Last week, I attended the SF Global Meetup in San Francisco. Jean Aurambault from Pinterest provided some insights into how they reach their global audience, and how they refine their content through Copy Optimization.
Optimizing the copy in key moments in their User Experiences increases user engagement on their platform. They have developed tooling to both run the experiments that drive better engagement, and also to measure the impact of different copy has on users and equate these to their core business metrics.
In my mind, attributing value to content is a key enabler for both consumers and those who create content. Measurement is a key component to set up a virtuous circle between your users and their experiences. I was excited to see the presentation.
After framing the discussion, Jean provided some clear examples of how this was working. The team worked to identify their primary levers to enhance several key user experiences. An example of which was the sign-up screen.
Sign up user engagement levers:
Assuming that the Performance, Layout, colors used were solid, these static elements could be considered independently from changes to the content. A simple experiment was devised to change the Call to Action (CTA) on the button – by changing only the label text for different segments of users, to hone in on the best CTA message.
What CTA label works best
- Sign up
In their process, the content that has the best results in English gets translated. However, this may not be the best variant for another language, so initial experiments in English are followed by testing if the best message in English is the best message in each language.

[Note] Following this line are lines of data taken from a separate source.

-- ==== Sys2Proof/Machine/Kernel.lean ====
section
/-! DEFINITION. Kernels: admission, placement, the end of a team and of a kernel, pre-emption by the distributor, digest-mode
launches (R99 to R107, R165, R178, R209). -/

namespace Sys2Proof.Machine

/-! ## Admission (R100) -/

/-- The cores allotted to a partition. -/
def allotted (s : State) (p core : Nat) : Bool := (s.part p).cores.getLsbD core

/-- A control bank of the core holds a context of the partition. -/
def bankOf (s : State) (p core : Nat) : Bool :=
  [(s.core core).bank0, (s.core core).bank1].any fun b => match b.owner with | some o => decide (ctxPart s o = p) | none => false

/-- The core is the partition's: allotted to it, or removed from it and not left yet (R309). -/
def inPartition (s : State) (p core : Nat) : Bool := allotted s p core || bankOf s p core

/-- Vector-register bytes and scratchpad bytes that a context may hold on one core (R64). -/
def vectorCap (c : Ctx) : Nat := if c.preempt then 2 ^ 20 else 2 ^ 21
def scratchCap (c : Ctx) : Nat := if c.preempt then 393216 else 786432

/-- The teams of one gang that one cluster can hold for a partition, n at most on each core. -/
def slotRoom (s : State) (p n : Nat) : Nat :=
  ((List.range 16).map fun cl => n * ((List.range 4).filter fun i => allotted s p (4 * cl + i)).length).foldl Nat.max 0

/-- The teams of a packet that one core can hold: its 64 slots, and its vector registers. -/
def coreTeams (c : Ctx) (p : Packet) : Nat := Nat.min 64 (vectorCap c / vbytes p.vregs p.width)

/-- The context check of R100, that one gang can never be resident, and the features of R312. -/
def contextBad (s : State) (c : Ctx) (p : Packet) : Bool :=
  decide (vectorCap c < vbytes p.vregs p.width ∨ scratchCap c < p.scratch ∨ slotRoom s c.partition (coreTeams c p) < p.teams) ||
    (p.digest && !featOn s 4) || (p.fuse && !featOn s 5)

/-- The code with which a packet is rejected, or 0; none while the digest record's page is awaited (R95, R97, R100, R107). -/
def admitCode (s : State) (k : Kernel) : State × Option Nat :=
  match s.ctx k.oid with
  | none => (s, some 0)
  | some c =>
    if k.bad = 2 ∨ k.bad = 3 then (s, some k.bad)
    else if contextBad s c k.pkt then (s, some 3)
    else
      let r := if k.pkt.digest then partPa s k.oid (xva k.pkt.digestRec) (accR + accW) else (s, .at 0)
      match r.2 with
      | .at _ => (r.1, some k.bad)
      | .wait => (r.1, none)
      | .fail => (r.1, some 3)

/-- A rejected launch: the kernel is discarded, and the queue stands at its command again (R95, R99). -/
def rejectKernel (s : State) (kid : Nat) (k : Kernel) (code : Nat) : State :=
  faultQueue (unread { s with kernels := s.kernels.erase kid } k.oid k.queue k.seq k.addr) k.oid k.queue code k.addr

/-- An admitted kernel takes its entry of the context's window. -/
def admitKernel (s : State) (kernel : Nat) (k : Kernel) : State :=
  let s1 := s.setKernel kernel { k with state := .admitted, hentry := 0 }
  match s1.ctx k.oid with
  | none => s1
  | some c =>
    let e : Entry := { queue := k.queue, seq := k.seq, addr := k.addr, kernel := some kernel, card := [], regions := k.pkt.regions,
                       order := k.order, started := true, done := false, progress := 0, sentAt := none }
    s1.setCtx k.oid { c with window := c.window ++ [e] }

/-- The distributor admits a kernel whose conditions hold, or faults its queue. A queue whose kernel waits for room is WAITING (R94). -/
def execKernelAdmission (kernel : Nat) (s : State) : Out :=
  .next (match s.kernel kernel with
    | none => s
    | some k =>
      if !kernelReady s k || outranked s (queuePrio s k.oid k.queue) k.order k.seq then s
      else
        let a := admitCode s k
        match a.2 with
        | none => a.1
        | some 0 => queueStep (admitKernel a.1 kernel k) k.oid k.queue
        | some code => rejectKernel a.1 kernel k code)

/-! ## Fit (R101, R102) -/

/-- Vector-register bytes that a bank's teams hold. -/
def vectorUsed (s : State) (core bank : Nat) : Nat :=
  s.teams.foldl (fun n e => if keyCore e.1 = core ∧ keyBank e.1 = bank then n + vbytes (teamVregs s e.2) e.2.width else n) 0

/-- The gangs with a team on a core's bank. -/
def gangsOn (s : State) (core bank : Nat) : List Nat :=
  (s.teams.filter fun e => decide (keyCore e.1 = core ∧ keyBank e.1 = bank)).foldl (fun l e => if l.contains e.2.gang then l else e.2.gang :: l) []

def scratchUsed (s : State) (core bank : Nat) : Nat := ((gangsOn s core bank).map (gangAlloc s)).foldl (· + ·) 0

/-- A core for a team, given the cores and slots that earlier teams of the gang have. -/
def fitCore (s : State) (c : Ctx) (oid : Nat) (p : Packet) (got : List (Nat × Nat)) (core : Nat) : Option Nat :=
  let k := s.core core
  let n := (got.filter fun x => decide (x.1 = core)).length
  let need := vbytes p.vregs p.width
  let scratch := scratchUsed s core k.active + p.scratch
  if allotted s c.partition core && decide (k.activeBank.owner = some oid) && k.swap.isNone &&
      decide (vectorUsed s core k.active + n * need + need ≤ vectorCap c ∧ scratch ≤ scratchCap c)
  then (List.range 64).find? fun i => (s.team (teamKey core k.active i)).isNone && !got.contains (core, i)
  else none
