-- ==== Sys2Proof/Machine/Link.lean ====
section
/-! DEFINITION. GZL ports, flits received, peers, collective cards and replica exchanges (R315 to R322, R331). -/

namespace Sys2Proof.Machine

/-! ## Port states (R316) -/

/-- A request of a card fails, and with it the card (R321). -/
def failJob (s : State) (id : Nat) (j : Nat × Nat × Nat) (reason : Nat) : State :=
  let s1 := { s with peers := s.peers.erase id }
  match (s1.ctx j.1).bind fun c => c.window.find? fun e => decide (e.queue = j.2.1 ∧ e.seq = j.2.2) with
  | some e => jobFault s1 j.1 e 2 reason 0 accW 0
  | none => s1

/-- A request fails, a card's or a team's (R320, R321). -/
def failRequest (s : State) (id : Nat) (r : PeerReq) : State := match r.job with | some j => failJob s id j rUncorrData | none => failPeer s id

/-- A peer refuses a request: a card's fails, and a team's waits for the host (R247, R319, R321). -/
def refuseRequest (s : State) (id : Nat) (r : PeerReq) : State := match r.job with | some j => failJob s id j rSegment | none => refusePeer s id r

/-- The requests of a port fail: those that were sent, or all of them; one that the peer has refused is with the host. -/
def failPort (s : State) (port : Nat) (all : Bool) : State :=
  (s.peers.filter fun r => decide (r.2.port = port) && !r.2.refused && (all || r.2.sent)).foldl (fun st r => failRequest st r.1 r.2) s

/-- Requests that waited are sent. -/
def sendWaiting (s : State) (port : Nat) : State :=
  (s.peers.filter fun r => decide (r.2.port = port) && !r.2.sent && !r.2.refused).foldl (fun st r =>
    { sendFlit st port (r.2.kind + 1) (requestPayload r.2) with peers := st.peers.put r.1 { r.2 with sent := true } }) s

/-- A port has left ACTIVE or DEGRADED: a card that has sent its digest on it, and whose partner's flit has not come, has waited in vain
(R322). -/
def leaveReplicas (s : State) (port : Nat) : State :=
  let come : Nat → Bool := fun step => (s.port port).replicas.any fun r => decide (r.1 = step)
  let leave : Entry → Entry := fun e =>
    if e.kernel.isNone ∧ fieldOf e.card 1 1 = 2 ∧ fieldOf e.card 8 2 = 3 + 256 * port ∧ come (fieldOf e.card 24 8) = false
    then { e with sentAt := e.sentAt.map fun x => { x with left := true } } else e
  { s with ctxs := s.ctxs.map fun (c : Nat × Ctx) => (c.1, { c.2 with window := c.2.window.map leave }) }
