-- ==== Sys2Proof/Certificates/Slice0/Obligations.lean ====
section
/-! DEFINITION. The statements for the provers. -/

open Sys2Proof Sys2Proof.Machine

/-- Twelve words that the spec writes out field by field (a load, an add, a carry add, a high immediate, a compare, a branch, an exit.team, an atomsp, an mma, a fence, a volume load, an rte) decode to the instructions that it writes beside them. -/
def Obligations.DecodesTheSpecsWords : Prop :=
  decodeTableWord 64 0x6038090200802004 = some (.ld { g := .always, d := .v 4, base := .s 2, index := .v 1, scope := 0, order := 0, hint := 0, size := 2, off := 4 }) ∧
  decodeTableWord 64 0x00380a04037fc400 = some (.add { g := .always, d := .v 5, a := .v 4, b := .v 6, c := .none, t := .i32, m := 0 }) ∧
  decodeTableWord 64 0x0078080001504800 = some (.addc { g := .always, d := .v 4, a := .v 0, b := .v 2, c := .p 1, t := .n32, m := 0 }) ∧
  decodeTableWord 64 0x08ba090400000001 = some (.moviHi { g := .always, d := .s 4, a := .s 4, imm := 1 }) ∧
  decodeTableWord 64 0x0aba84075ffffffb = some (.cmpi { g := .always, d := .p 2, a := .v 7, imm := 0x5ffffffb }) ∧
  decodeTableWord 64 0x407bfffffa1c0000 = some (.bra { g := .always, disp := 0x3fffffa, cond := 0, pred := 7, rsv := 0 }) ∧
  decodeTableWord 64 0x41bbffffffffc001 = some (.exitTeam { g := .always, d := .none, a := .none, b := .none, c := .none, t := .b32, m := 1 }) ∧
  decodeTableWord 64 0x61b80601027fc004 = some (.atomsp { g := .always, d := .v 3, addr := .v 1, data := .v 4, cmp := .none, scope := 0, order := 0, aop := 0, size := 2, noRet := false }) ∧
  decodeTableWord 64 0x91f84002827fc001 = some (.mma { g := .always, acc := 4, ua := 0, ub := 2, fb := .s 4, bar := .none, flags := 1 }) ∧
  decodeTableWord 64 0x61fbffffffb60000 = some (.fence { g := .always, d := .none, base := .none, index := .none, scope := 3, order := 3, hint := 0, size := 0, off := 0 }) ∧
  decodeTableWord 64 0xa0381004817fc000 = some (.volLd { g := .always, d := .v 8, a := .v 4, b := .s 2, c := .none, t := .b32, m := 0 }) ∧
  decodeTableWord 64 0xc87bffff00000000 = some (.rte { g := .always, d := .none, a := .none, hi := 0, lo := 0 })

/-- For every instruction of every family that is well formed and has a word, with every operand at every value: decode of its word is the instruction. For every one of the 2^64 words: the word of what it parses to is that word, so no bit of any encoding is dropped. Two well-formed instructions with one word are equal. -/
def Obligations.DecodeAndEncodeAgree : Prop :=
  (∀ (i : Instr) (w : W64), i.wellFormed = true → encode i = some w → decode w = .ok i) ∧
  (∀ w : W64, encode (parse w) = some w) ∧
  (∀ (i j : Instr) (w : W64), i.wellFormed = true → j.wellFormed = true → encode i = some w → encode j = some w → i = j)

Variants of the English are kept for this purpose. If the non-english testing is skipped, you may miss the best CTA labels.
Other key areas included:
- Push Notifications
- Email subject lines (offline system, no performance issues)
- Big volume – High impact elements
High performing variants are identified and translated. They then run experiment to find the best CTA, and propagate this to all valid targets, serving up multiple winners at run time. In this way, “Sign Up” and “Continue” may both be used in different lanes, where the target is not a translation of the source. This is quite complex from a build and maintenance perspective so they built tooling to eliminating the problem. They do 3-4 variants in the web app at a time, and up to 10 on notifications
- Support more surfaces
- Support for all languages
- Improved targeting based on user meta data
- Self-service platform with no code requirements
- Allow for multiple test iterations
- Optimal performance – can’t impact product performance with these changes and tests
Key Takeaways from Early Experiments
Initial experiments quickly brought results and challenges. Some Key takeaways were:
- A big population is needed to run A/B tests and n-way tests require even more.
- The best-practice was to Copytest pages earlier in the flow first, then propagate results through the experiences.
- Iterate on small sets that focus on a few variants at a time so that the differences will have statistical significance.
- Optimize also by gender and age (their content is demographic centric).
Their main challenge was a very familiar one to me: UI strings come from many sources.
String reuse creates problems when shared strings are copy tested. To solve this, Pinterest built a Google Chrome extension that identifies the source of the strings. This allows them to see which strings are shared, and which can be copytested. The Google Chrome extension for identifying strings also enables team members to kick off a copy testing experiment, which produces content variants in the same manner as for translation.
A Dashboard was also created for viewing and managing live experiments, showing gain and losses per language, and per experiment, with simple color highlighting to see where results have statistical significance. Localization and product teams are directly involved, the platform is used by both organizations.
- Data validation, and determining the significance of each individual outcome.
- Usability of the testing platform and understandability of the results.
- Performance was a significant architecture challenge.
- More variants in the target languages mapping back to limited forms in English.
They also face the challenge of managing all of these strings, for this they use Mojito (http://mojito.global), which plugs into their workflow: GIT > Jenkins > Mojito. In addition, they have built a Command-line interface for developers to push from GIT to Mojito, and Jenkins calls this to push and pull strings for localization.
All components are connected via API, no copy paste is needed.
They have also developed a workbench for string lookup as well as metadata management for their strings to further mitigate some of the challenge, though translation is done in a TMS based on traditional models.
Reducing usability overhead, the potential for errors, and increasing velocity were achieved as well. Experiments run for 2-3 weeks. until statistically relevant results are achieved, are compared to the control metrics, and represent a solid win – or not.
Provable Bottom-line Results
Using multi-variant testing has had demonstrable, scalable, and positive results for Pinterest. They have run 150+ experiments and have scaled out to 8 teams, spanning 80 locales. Resulting in a lift of 1.5M weekly active users from this effort. Having proved the concept and the platform, they envision some further enhancements on alerts, the Chrome extension, high availability and the quick identification of string owners.
It’s rare to see this done well, at scale, and all without a lot of manual overhead.
Many thanks for sharing, and good luck to Pinterest and Jean. This was a great session!